— Моя дочка. Подойди.
Аурелия подошла.
Эстле встряхнула ладонями.
— Береги его.
— Берегу.
— Никогда после он уже не был собой. Ее одну любил. Не верь в то, что сейчас о нем говорят.
— Кто —
— Эстле Орланда Слюва из Москвы. Но умру я здесь, в Остроге.
Она опустила вниз рукава платья, отставила ведро. Вблизи Аурелия видела многочисленные темные пятна на старой материи, вся юбка была в крови — верно, как и во время первой их встречи, но тогда Аурелия не обратила внимания.
— Это нисколько не поможет, эстле.
Эстле Орланда уже даже не смотрела на лунницу.

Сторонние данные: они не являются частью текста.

-- ==== Sys2Proof/Tests/Slice0.lean ====
section
/-! SUPPORT. Tests: command words written out from the opcode map, ill-formed terms refused, the worked values of
95_test_vectors.md, one or two single steps for each command, program text, and for every statement with hypotheses a
witness that meets them. Every expected value is the spec's own (its place is named) or follows from the rule named. -/

namespace Sys2Proof.Tests

open Sys2Proof Sys2Proof.Machine

/-! ### Helpers -/

/-- The next state of an outcome. -/
def nextOf (o : Host.Outcome State Fault Refusal) : Option State :=
  match o with
  | .next t => some t
  | .fault _ => none
  | .refused _ => none

theorem eq_next_of_nextOf {o : Host.Outcome State Fault Refusal} {t : State} (h : nextOf o = some t) : o = .next t := by
  cases o with
  | next s => exact congrArg _ (Option.some.inj h)
  | fault f => cases h
  | refused r => cases h

/-- Right after reset, with the LEN byte and the next host event given. -/
def atReset (len : Byte) (e : HostEvent) : State := { State.reset with len := len, pending := [e] }

/-- A CMD write. -/
def cmdWrite (c : Byte) : HostEvent := .access (.write 0x38#6 c)

/-- 32 bytes of 0xAA, the key of 95_test_vectors.md sections 2.8, 2.10 to 2.12. -/
def keyAA : KeyBytes := Vector.replicate 32 0xAA#8

/-- 8 bytes of 0xBB, the IV of 95_test_vectors.md sections 2.10 to 2.12. -/
def ivBB : Block := Vector.replicate 8 0xBB#8

/-- A state with a key, an IV and no transform in progress. -/
def loaded : State :=
  { State.reset with k := keyWords keyAA, keyv := true, ivreg := ivBB, ivv := true, len := 8#8 }

/-- A transform in progress. -/
def running : State := { loaded with fb := ivBB, active := true, mode := .decrypt }

/-- Bytes 00 01 02 ... of length `n`. -/
def countingBytes (n : Nat) : List Byte := (List.range n).map (BitVec.ofNat 8 ·)

/-! ### Decoding: words written out from 30_encoding.md rule R84 -/

theorem test_decode_ldkey : decode 0b00100000_000_0_0001#16 = .command (.ldkey 32) := by decide
theorem test_decode_eblk : decode 0b00001000_000_0_0010#16 = .command (.eblk 8) := by decide
theorem test_decode_ldiv : decode 0b00001000_000_0_0011#16 = .command (.ldiv 8) := by decide
theorem test_decode_cfbinit_encrypt : decode 0b00001000_000_0_0100#16 = .command (.cfbinit 8 .encrypt) := by decide
theorem test_decode_cfbinit_decrypt : decode 0b00001000_000_1_0100#16 = .command (.cfbinit 8 .decrypt) := by decide
theorem test_decode_cfbchunk : decode 0b00000010_000_0_0101#16 = .command (.cfbchunk 2) := by decide
theorem test_decode_ldkey_dir : decode 0x2011#16 = .illegal .dirNotAllowed := by decide
theorem test_decode_bit5 : decode 0x2021#16 = .illegal .reservedBits := by decide
theorem test_decode_bit7 : decode 0x0882#16 = .illegal .reservedBits := by decide
theorem test_decode_op0 : decode 0x0800#16 = .illegal .unknownOp := by decide
theorem test_decode_op6 : decode 0x0806#16 = .illegal .unknownOp := by decide
theorem test_decode_op15 : decode 0x080F#16 = .illegal .unknownOp := by decide
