-- ==== Sys2Proof/Machine/Core.lean ====
section
/-! DEFINITION. The machine as the host reads it. -/

def Sys2Proof.core : Host.Core := {
  State := Sys2Proof.Machine.State,
  Fault := Sys2Proof.Machine.Fault,
  Refusal := Sys2Proof.Machine.Refusal,
  step := Sys2Proof.Machine.step,
  reset := Sys2Proof.Machine.State.reset }
end

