/-! ## GPIO -/

/-- R356, R357, R358, R359: a control write mirrors and forwards direction and output data; the two reads return what
the collaborator reports, packed each in its own way; a write to the input register does nothing. -/
def Obligations.PortControlAndPins : Prop :=
  ∀ (p : Nat) (w : Width) (v : Word) (s : State),
    (s.cfg.collab = .null →
      exec (.pctlW p w v) s = .next ((((s.setPort p { s.port p with
          pdr := (canonicalData w v).extractLsb' 0 16, podr := (canonicalData w v).extractLsb' 16 16 }).setPins p
        { s.pins p with
          dir := (canonicalData w v).extractLsb' 0 16, out := (canonicalData w v).extractLsb' 16 16 })).respond
        .done) ∧
      exec (.pctlR p w) s = .next (s.respond (.data w (canonicalData w ((s.pins p).out ++ (s.pins p).dir)))) ∧
      ∃ level : Half, exec (.pinR p w) s =
          .next (s.respond (.data w (canonicalData w ((s.pins p).dir ++ level)))) ∧
        ∀ i, i < 16 → level.getLsbD i =
          if (s.pins p).dir.getLsbD i then (s.pins p).out.getLsbD i else (s.pins p).ext.getLsbD i) ∧
    (s.cfg.collab = .external →
      exec (.pctlW p w v) s = .next (({ s.setPort p { s.port p with
          pdr := (canonicalData w v).extractLsb' 0 16, podr := (canonicalData w v).extractLsb' 16 16 } with
        collab := ⟨s.collab.pins, Config.extPinSet s.collab.token p
          ((canonicalData w v).extractLsb' 0 16) ((canonicalData w v).extractLsb' 16 16)⟩ }).respond .done) ∧
      exec (.pctlR p w) s = .next (s.respond (.data w (canonicalData w
        ((Config.extPinGet s.collab.token p).2.1 ++ (Config.extPinGet s.collab.token p).1)))) ∧
      exec (.pinR p w) s = .next (s.respond (.data w (canonicalData w
        ((Config.extPinGet s.collab.token p).1 ++ (Config.extPinGet s.collab.token p).2.2))))) ∧
    exec (.pinW p w v) s = .next (s.respond .done)

/-- R360, R361, R89: an alternate-function write stores the low byte in its one latch; the latch reads back; no other
latch, port or unit changes. -/
def Obligations.AlternateFunctionLatches : Prop :=
  ∀ (p : Nat) (i : Fin 16) (w : Width) (v : Word) (s : State),
    exec (.pfsR p i w) s = .next (s.respond (.data w (canonicalData w (((s.port p).pfs[i.val]).setWidth 32)))) ∧
    (p < s.ports.length → ∃ t, exec (.pfsW p i w v) s = .next t ∧
      (t.port p).pfs[i.val] = (canonicalData w v).setWidth 8 ∧
      (∀ j : Fin 16, j ≠ i → (t.port p).pfs[j.val] = (s.port p).pfs[j.val]) ∧
      (t.port p).podr = (s.port p).podr ∧ (t.port p).pdr = (s.port p).pdr ∧
      (∀ q, q ≠ p → t.ports[q]? = s.ports[q]?) ∧ t = { s with ports := t.ports, resp := .done })

/-- R352, R353: the null collaborator's own step changes its vectors of one port as the environment chooses, and nothing
else; an external one moves where its relation lets it, and changes nothing else. That the external one's state is a
token is the model's choice (log entry 9), and so is that a move its relation does not have is refused (log entry 11). -/
def Obligations.CollaboratorOverride : Prop :=
  ∀ (p token : Nat) (dir out ext : Option Half) (s : State), p < s.cfg.numPorts →
    (s.cfg.collab = .null →
      envPinOverride p dir out ext s = .next (s.setPins p
        ⟨dir.getD (s.pins p).dir, out.getD (s.pins p).out, ext.getD (s.pins p).ext⟩)) ∧
    (s.cfg.collab = .external →
      envPinOverrideExt p token s =
        if Config.extMoves p s.collab.token token then .next { s with collab := { s.collab with token := token } }
        else .refused .notEnabled)

/-- R362: with the null collaborator, what a 32-bit write to `PCTL[p]` wrote is read back, whatever steps come between
that drive neither direction nor output data of the port. -/
def Obligations.PortReadsBackWhatWasWritten : Prop :=
  ∀ (s s1 s2 : State) (p k : Nat) (v : Word), s.Inv → s.cfg.collab = .null → p < s.cfg.numPorts →
    exec (.pctlW p .b4 v) s = .next s1 → (∀ a ∈ s1.schedule, ¬ a.drivesPort s1.cfg p) → stepN k s1 = .next s2 →
    exec (.pctlR p .b4) s2 = .next (s2.respond (.data .b4 v))

/-! ## Accesses that reach no register -/

/-- R163 to R166, R354, R355: an access that reaches no register returns 0 or is ignored, and changes nothing. -/
def Obligations.AccessesToNoRegister : Prop :=
  ∀ (addr : Nat) (w : Width) (v : Word) (s : State),
    (∀ i ∈ [Instr.unmappedR addr w, .noregRTimer addr w, .noregRSerial addr w, .noregRFlashc addr w,
        .noregRCipher addr w, .noregRGpio addr w, .gpioRejectR addr w],
      exec i s = .next (s.respond (.data w 0))) ∧
    (∀ i ∈ [Instr.unmappedW addr w v, .noregWTimer addr w v, .noregWSerial addr w v, .noregWFlashc addr w v,
        .noregWCipher addr w v, .noregWGpio addr w v, .gpioRejectW addr w v],
      exec i s = .next (s.respond .done))
end

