theorem widthOfSize_eq_none_iff (size : Nat) : widthOfSize size = none ↔ 3 ≤ size := by
  match size with
  | 0 | 1 | 2 => simp [widthOfSize]
  | n + 3 => simp [widthOfSize]

/-- A word has no width where its `size` code stands for none of `WIDTHS` (R82, R121). -/
theorem txnWidth_eq_none_iff (c : Cfg) (t : Txn) :
    txnWidth c t = none ↔ ∀ w ∈ c.widths, widthOfSize (txnSize c t) ≠ some w := by
  unfold txnWidth
  cases widthOfSize (txnSize c t) with
  | none => simp
  | some v =>
    by_cases hv : v ∈ c.widths
    · simp [hv]
    · simpa [hv] using fun w hw (e : v = w) => hv (e ▸ hw)

/-- The width is all that can keep a transaction word from being an operation (R82, R123). -/
theorem decode_eq_none_iff {c : Cfg} {t : Txn} (ht : t < 2 ^ c.txnBits) :
    decode c t = none ↔ txnWidth c t = none := by
  rw [decode, Option.map_eq_none_iff, accessOfTxn, if_pos ht]
  cases txnWidth c t <;> simp

/-- At CFG0 every width that has a code is one of `WIDTHS`. -/
theorem mem_cfg0_widths (w : Width) : w ∈ cfg0.widths := by cases w <;> decide

theorem txnBits_cfg0 : cfg0.txnBits = 67 := rfl

/-- At CFG0 only the `size` code 3 has no width (R121). -/
theorem decode_cfg0_eq_none_iff (t : BitVec 67) : decode cfg0 t.toNat = none ↔ t.extractLsb' 64 2 = 3 := by
  obtain ⟨hsize, _⟩ := txn_fields_cfg0 t
  have ht : t.toNat < 2 ^ cfg0.txnBits := by
    rw [txnBits_cfg0]
    exact t.isLt
  calc decode cfg0 t.toNat = none
    _ ↔ ∀ w ∈ cfg0.widths, widthOfSize (txnSize cfg0 t.toNat) ≠ some w :=
      (decode_eq_none_iff ht).trans (txnWidth_eq_none_iff cfg0 _)
    _ ↔ widthOfSize (t.extractLsb' 64 2).toNat = none := by
      simp only [mem_cfg0_widths, hsize, forall_const, Option.eq_none_iff_forall_ne_some]
    _ ↔ 3 ≤ (t.extractLsb' 64 2).toNat := widthOfSize_eq_none_iff _
    _ ↔ t.extractLsb' 64 2 = 3 := by bv_omega

end Sys2Proof

namespace Sys2Proof.Machine

theorem busAccess_of_decode_none {s : State} {t : Txn} (h : decode s.cfg t = none) :
    busAccess t s = .refused .notAnAccess := by
  rw [busAccess, h]

/-- Settles O3: a word is refused for want of a width only, and the step hands that refusal on. -/
theorem onlyWidthsOutsideTheListAreRefused : Obligations.OnlyWidthsOutsideTheListAreRefused := by
  refine ⟨decode_cfg0_eq_none_iff, fun c t ht => ?_⟩
  have hrefused := (decode_eq_none_iff ht).trans (txnWidth_eq_none_iff c t)
  refine ⟨hrefused, fun hsize => hrefused.2 fun w _ => ?_, fun s rest hc hs hd => ?_⟩
  · rw [hsize, (widthOfSize_eq_none_iff 3).2 (le_refl 3)]
    exact nofun
  · rw [step_of_schedule_cons hs, perform_bus]
    exact busAccess_of_decode_none (hc ▸ hd)

end Sys2Proof.Machine
end

section
/-! SUPPORT. Which addresses are the registers, the holes and the slots of each unit's window, and the unit that decodes
them (R123 to R129). -/

namespace Sys2Proof

/-! ## Addresses of a window, and its holes -/

theorem Window.covers_iff_exists {w : Window} {a : Nat} :
    w.covers a = true ↔ ∃ off, off < w.size ∧ a = w.base + off := by
  rw [Window.covers_iff]
  constructor
  · rintro ⟨hlo, hhi⟩
    exact ⟨a - w.base, by omega, by omega⟩
  · rintro ⟨off, hoff, rfl⟩
    omega
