/-- The *_ENC commands: RES is the encoding of OPA in its layout, CLAMP is flagged exactly when OPA is outside the clamp range
(never for BW_ENC), no transaction is issued, and INIT does not matter (42_frequency.md R164, 43_link.md R183, R186, R189,
R192; 20_memory.md R53). -/
def Obligations.EncodersWriteOnlyRes : Prop :=
  ∀ s : State,
    exec .freqEnc s = .next (s.completed
      (0x00#8 ++ (freqword s.opa).f2 ++ (freqword s.opa).f1 ++ (freqword s.opa).f0)
      (if Config.freqMax < s.opa then [.invalidParameter] else [])) ∧
    exec .drateEnc s = .next (s.completed (256 * (drate s.opa).e + (drate s.opa).m : Nat)
      (if s.opa < Config.drL ∨ Config.drU < s.opa then [.invalidParameter] else [])) ∧
    exec .devEnc s = .next (s.completed ((dev s.opa).1.zeroExtend 32)
      (if s.opa < Config.dvL ∨ Config.dvU < s.opa then [.invalidParameter] else [])) ∧
    exec .bwEnc s = .next (s.completed ((bw s.opa).zeroExtend 32) []) ∧
    exec .chspEnc s = .next (s.completed (256 * (chsp s.opa).e + (chsp s.opa).m : Nat)
      (if s.opa < Config.csL ∨ Config.csU < s.opa then [.invalidParameter] else []))

/-! ### The SET_* commands -/

/-- SET_FREQ: RES is the whole word whatever the outcome; three single writes, high, mid, low; a Timeout ends it there
(42_frequency.md R165). -/
def Obligations.SetFreqWritesHighMidLow : Prop :=
  ∀ (c : Chip) (s : State), s.status.init = true →
    let k := freqword s.opa
    let res : Word := 0x00#8 ++ k.f2 ++ k.f1 ++ k.f0
    let evs := if Config.freqMax < s.opa then [Event.invalidParameter] else []
    let h2 := hdrWrite s.params.regaddr.aFreq2
    let h1 := hdrWrite s.params.regaddr.aFreq1
    let h0 := hdrWrite s.params.regaddr.aFreq0
    let s1 := s.afterXfer ⟨c, h2, [k.f2], [], .ok⟩
    let s2 := s1.afterXfer ⟨c, h1, [k.f1], [], .ok⟩
    (s.pollReady c h2 [k.f2] 0 = false → exec (.setFreq c) s =
      .next ((s.afterXfer ⟨c, h2, [], [], .timeout⟩).completed res (evs ++ [.transportTimeout]))) ∧
    (s.pollReady c h2 [k.f2] 0 = true → s1.pollReady c h1 [k.f1] 0 = false → exec (.setFreq c) s =
      .next ((s1.afterXfer ⟨c, h1, [], [], .timeout⟩).completed res (evs ++ [.transportTimeout]))) ∧
    (s.pollReady c h2 [k.f2] 0 = true → s1.pollReady c h1 [k.f1] 0 = true → s2.pollReady c h0 [k.f0] 0 = false →
      exec (.setFreq c) s =
        .next ((s2.afterXfer ⟨c, h0, [], [], .timeout⟩).completed res (evs ++ [.transportTimeout]))) ∧
    (s.pollReady c h2 [k.f2] 0 = true → s1.pollReady c h1 [k.f1] 0 = true → s2.pollReady c h0 [k.f0] 0 = true →
      exec (.setFreq c) s = .next ((s2.afterXfer ⟨c, h0, [k.f0], [], .ok⟩).completed res evs))

/-- SET_DRATE: RES at once; a live read of MDMCFG4, its high nibble kept with E in the low one, then M to MDMCFG3; a Timeout
ends it there, a timed-out read with no write (43_link.md R184). -/
def Obligations.SetDrateMergesTheExponent : Prop :=
  ∀ (c : Chip) (s : State), s.status.init = true →
    let k := drate s.opa
    let res : Word := (256 * k.e + k.m : Nat)
    let evs := if s.opa < Config.drL ∨ Config.drU < s.opa then [Event.invalidParameter] else []
    let hr := hdrRead s.params.regaddr.aMdmcfg4
    let h4 := hdrWrite s.params.regaddr.aMdmcfg4
    let h3 := hdrWrite s.params.regaddr.aMdmcfg3
    let b := s.answerByte c hr
    let new := (b &&& 0xF0#8) ||| BitVec.ofNat 8 k.e
    let m := BitVec.ofNat 8 k.m
    let s1 := s.afterXfer ⟨c, hr, [], [b], .ok⟩
    let s2 := s1.afterXfer ⟨c, h4, [new], [], .ok⟩
    (s.pollReady c hr [] 1 = false → exec (.setDrate c) s =
      .next ((s.afterXfer ⟨c, hr, [], [], .timeout⟩).completed res (evs ++ [.transportTimeout]))) ∧
    (s.pollReady c hr [] 1 = true → s1.pollReady c h4 [new] 0 = false → exec (.setDrate c) s =
      .next ((s1.afterXfer ⟨c, h4, [], [], .timeout⟩).completed res (evs ++ [.transportTimeout]))) ∧
    (s.pollReady c hr [] 1 = true → s1.pollReady c h4 [new] 0 = true → s2.pollReady c h3 [m] 0 = false →
      exec (.setDrate c) s =
        .next ((s2.afterXfer ⟨c, h3, [], [], .timeout⟩).completed res (evs ++ [.transportTimeout]))) ∧
    (s.pollReady c hr [] 1 = true → s1.pollReady c h4 [new] 0 = true → s2.pollReady c h3 [m] 0 = true →
      exec (.setDrate c) s = .next ((s2.afterXfer ⟨c, h3, [m], [], .ok⟩).completed res evs))

/-- SET_DEV: RES at once; DEVIATN is written whole, with no read (43_link.md R187). -/
def Obligations.SetDevWritesTheWholeRegister : Prop :=
  ∀ (c : Chip) (s : State), s.status.init = true →
    let b := (dev s.opa).1
    let evs := if s.opa < Config.dvL ∨ Config.dvU < s.opa then [Event.invalidParameter] else []
    let h := hdrWrite s.params.regaddr.aDeviatn
    (s.pollReady c h [b] 0 = false → exec (.setDev c) s =
      .next ((s.afterXfer ⟨c, h, [], [], .timeout⟩).completed (b.zeroExtend 32) (evs ++ [.transportTimeout]))) ∧
    (s.pollReady c h [b] 0 = true → exec (.setDev c) s =
      .next ((s.afterXfer ⟨c, h, [b], [], .ok⟩).completed (b.zeroExtend 32) evs))

/-- SET_BW: RES at once; a live read of MDMCFG4, its low nibble kept with the bandwidth nibble; never a clamp (43_link.md
R190). -/
def Obligations.SetBwMergesTheNibble : Prop :=
  ∀ (c : Chip) (s : State), s.status.init = true →
    let res : Word := (bw s.opa).zeroExtend 32
    let hr := hdrRead s.params.regaddr.aMdmcfg4
    let h4 := hdrWrite s.params.regaddr.aMdmcfg4
    let b := s.answerByte c hr
    let new := (b &&& 0x0F#8) ||| bw s.opa
    let s1 := s.afterXfer ⟨c, hr, [], [b], .ok⟩
    (s.pollReady c hr [] 1 = false → exec (.setBw c) s =
      .next ((s.afterXfer ⟨c, hr, [], [], .timeout⟩).completed res [.transportTimeout])) ∧
    (s.pollReady c hr [] 1 = true → s1.pollReady c h4 [new] 0 = false → exec (.setBw c) s =
      .next ((s1.afterXfer ⟨c, h4, [], [], .timeout⟩).completed res [.transportTimeout])) ∧
    (s.pollReady c hr [] 1 = true → s1.pollReady c h4 [new] 0 = true → exec (.setBw c) s =
      .next ((s1.afterXfer ⟨c, h4, [new], [], .ok⟩).completed res []))

/-- SET_CHSP: RES at once; a live read of MDMCFG1, its high nibble kept with E in the CHANSPC_E slot, then M to MDMCFG0
(43_link.md R193). -/
def Obligations.SetChspMergesTheExponent : Prop :=
  ∀ (c : Chip) (s : State), s.status.init = true →
    let k := chsp s.opa
    let res : Word := (256 * k.e + k.m : Nat)
    let evs := if s.opa < Config.csL ∨ Config.csU < s.opa then [Event.invalidParameter] else []
    let hr := hdrRead s.params.regaddr.aMdmcfg1
    let h1 := hdrWrite s.params.regaddr.aMdmcfg1
    let h0 := hdrWrite s.params.regaddr.aMdmcfg0
    let b := s.answerByte c hr
    let new := (b &&& 0xF0#8) ||| BitVec.ofNat 8 k.e
    let m := BitVec.ofNat 8 k.m
    let s1 := s.afterXfer ⟨c, hr, [], [b], .ok⟩
    let s2 := s1.afterXfer ⟨c, h1, [new], [], .ok⟩
    (s.pollReady c hr [] 1 = false → exec (.setChsp c) s =
      .next ((s.afterXfer ⟨c, hr, [], [], .timeout⟩).completed res (evs ++ [.transportTimeout]))) ∧
    (s.pollReady c hr [] 1 = true → s1.pollReady c h1 [new] 0 = false → exec (.setChsp c) s =
      .next ((s1.afterXfer ⟨c, h1, [], [], .timeout⟩).completed res (evs ++ [.transportTimeout]))) ∧
    (s.pollReady c hr [] 1 = true → s1.pollReady c h1 [new] 0 = true → s2.pollReady c h0 [m] 0 = false →
      exec (.setChsp c) s =
        .next ((s2.afterXfer ⟨c, h0, [], [], .timeout⟩).completed res (evs ++ [.transportTimeout]))) ∧
    (s.pollReady c hr [] 1 = true → s1.pollReady c h1 [new] 0 = true → s2.pollReady c h0 [m] 0 = true →
      exec (.setChsp c) s = .next ((s2.afterXfer ⟨c, h0, [m], [], .ok⟩).completed res evs))
end

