-- ==== Sys2Proof/Laws/PerInstr.lean ====
section
/-! SUPPORT. A statement about every command as syntax, one lemma per constructor: the word the encoder builds matches its
own row of the opcode map (30_encoding.md R73): `(word AND mask) = match`. -/

namespace Sys2Proof.Laws.MatchesRow

/-- The word of a command matches the row the command belongs to. -/
def Statement (i : Instr) : Prop := encode i &&& i.opcode.mask = i.opcode.pattern

/-- A format B word under a mask, field by field. -/
theorem wordB_and (opc mo : Byte) (c mc : BitVec 2) (a ma : Addr) (mr : BitVec 2) (len ml : BitVec 6) (d md : Byte) :
    wordB opc c a len d &&& (mo ++ mc ++ ma ++ mr ++ ml ++ md : BitVec 32) =
      wordB (opc &&& mo) (c &&& mc) (a &&& ma) (len &&& ml) (d &&& md) := by
  unfold wordB
  rw [BitVec.and_append, BitVec.and_append, BitVec.and_append, BitVec.and_append, BitVec.and_append, BitVec.zero_and]

/-- A format F word under a mask, field by field. -/
theorem wordF_and (opc mo : Byte) (c mc : BitVec 2) (m3 rid mrid : BitVec 3) (m5 : BitVec 5) (fid mfid : BitVec 3)
    (val mval : Byte) :
    wordF opc c rid fid val &&& (mo ++ mc ++ m3 ++ mrid ++ m5 ++ mfid ++ mval : BitVec 32) =
      wordF (opc &&& mo) (c &&& mc) (rid &&& mrid) (fid &&& mfid) (val &&& mval) := by
  unfold wordF
  rw [BitVec.and_append, BitVec.and_append, BitVec.and_append, BitVec.and_append, BitVec.and_append, BitVec.and_append,
    BitVec.zero_and, BitVec.zero_and]

theorem nop : Statement .nop := by
  unfold Statement; decide

theorem busInit : Statement .busInit := by
  unfold Statement; decide

theorem wrReg (c : Chip) (a : Addr) (d : Byte) : Statement (.wrReg c a d) := by
  refine (wordB_and _ 0xff _ 0 _ 0 3 _ 0x3f _ 0x0).trans ?_
  simp [BitVec.and_zero, wordB, Instr.opcode, Opcode.pattern]

theorem rdReg (c : Chip) (a : Addr) : Statement (.rdReg c a) := by
  refine (wordB_and _ 0xff _ 0 _ 0 3 _ 0x3f _ 0xff).trans ?_
  simp [BitVec.and_zero, wordB, Instr.opcode, Opcode.pattern]

theorem wrBurst (c : Chip) (a : Addr) (n : Nat) : Statement (.wrBurst c a n) := by
  refine (wordB_and _ 0xff _ 0 _ 0 3 _ 0x0 _ 0xff).trans ?_
  simp [BitVec.and_zero, wordB, Instr.opcode, Opcode.pattern]

theorem rdBurst (c : Chip) (a : Addr) (n : Nat) : Statement (.rdBurst c a n) := by
  refine (wordB_and _ 0xff _ 0 _ 0 3 _ 0x0 _ 0xff).trans ?_
  simp [BitVec.and_zero, wordB, Instr.opcode, Opcode.pattern]

theorem strobe (c : Chip) (a : Addr) : Statement (.strobe c a) := by
  refine (wordB_and _ 0xff _ 0 _ 0 3 _ 0x3f _ 0xff).trans ?_
  simp [BitVec.and_zero, wordB, Instr.opcode, Opcode.pattern]

theorem rdStatus (c : Chip) (a : Addr) : Statement (.rdStatus c a) := by
  refine (wordB_and _ 0xff _ 0 _ 0 3 _ 0x3f _ 0xff).trans ?_
  simp [BitVec.and_zero, wordB, Instr.opcode, Opcode.pattern]

theorem fdec (r : PackedReg) (d : Byte) : Statement (.fdec r d) := by
  refine (wordF_and _ 0xff _ 3 7 _ 0 31 _ 7 _ 0x0).trans ?_
  simp [BitVec.and_zero, wordF, Instr.opcode, Opcode.pattern]

theorem fenc (r : PackedReg) : Statement (.fenc r) := by
  refine (wordF_and _ 0xff _ 3 7 _ 0 31 _ 7 _ 0xff).trans ?_
  simp [BitVec.and_zero, wordF, Instr.opcode, Opcode.pattern]

theorem decomp (c : Chip) (r : PackedReg) : Statement (.decomp c r) := by
  refine (wordF_and _ 0xff _ 0 7 _ 0 31 _ 7 _ 0xff).trans ?_
  simp [BitVec.and_zero, wordF, Instr.opcode, Opcode.pattern]

theorem fget (c : Chip) (r : PackedReg) (fid : Nat) : Statement (.fget c r fid) := by
  refine (wordF_and _ 0xff _ 0 7 _ 0 31 _ 0 _ 0xff).trans ?_
  simp [BitVec.and_zero, wordF, Instr.opcode, Opcode.pattern]

theorem fset (c : Chip) (r : PackedReg) (fid : Nat) (val : Byte) : Statement (.fset c r fid val) := by
  refine (wordF_and _ 0xff _ 0 7 _ 0 31 _ 0 _ 0x0).trans ?_
  simp [BitVec.and_zero, wordF, Instr.opcode, Opcode.pattern]

theorem freqEnc : Statement .freqEnc := by
  unfold Statement; decide

theorem setFreq (c : Chip) : Statement (.setFreq c) := by
  unfold Statement; revert c; decide

theorem drateEnc : Statement .drateEnc := by
  unfold Statement; decide

theorem setDrate (c : Chip) : Statement (.setDrate c) := by
  unfold Statement; revert c; decide

theorem devEnc : Statement .devEnc := by
  unfold Statement; decide

theorem setDev (c : Chip) : Statement (.setDev c) := by
  unfold Statement; revert c; decide

theorem bwEnc : Statement .bwEnc := by
  unfold Statement; decide

theorem setBw (c : Chip) : Statement (.setBw c) := by
  unfold Statement; revert c; decide

theorem chspEnc : Statement .chspEnc := by
  unfold Statement; decide

theorem setChsp (c : Chip) : Statement (.setChsp c) := by
  unfold Statement; revert c; decide

end Sys2Proof.Laws.MatchesRow
end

— Ее разорвали, — напевно бормотала старуха своим молодым голосом. — Он научил ее охотиться, брал с собой, я думала, что…
— Да?
— Все изменилось, — она заморгала. — Гляди. Ты горишь.
— Эстле.
— Ты должна его беречь, он когда-нибудь вернется сюда, уже после моей смерти, но вернется к себе, никто не рождается стратегосом, моя Аурелия, никто не рождается виктором и тираном.
— В этом случае я был бы безумцем! После того, что мы пережили надо Льдом!.. — крикнул Омиксос Жарник. — Взгляни на тех птиц, эстлос. Если сойдем еще ниже, эфир не выдержит, ладья распадется.
— Однако ты уже причаливал даже к поверхности Земли, на несколько десятков часов, — заметил стратегос Бербелек. — Да и надо Льдом ты шел всего в полустадии.
— И во второй раз такой ошибки я не сделаю, — отрезал гегемон «Уркайи».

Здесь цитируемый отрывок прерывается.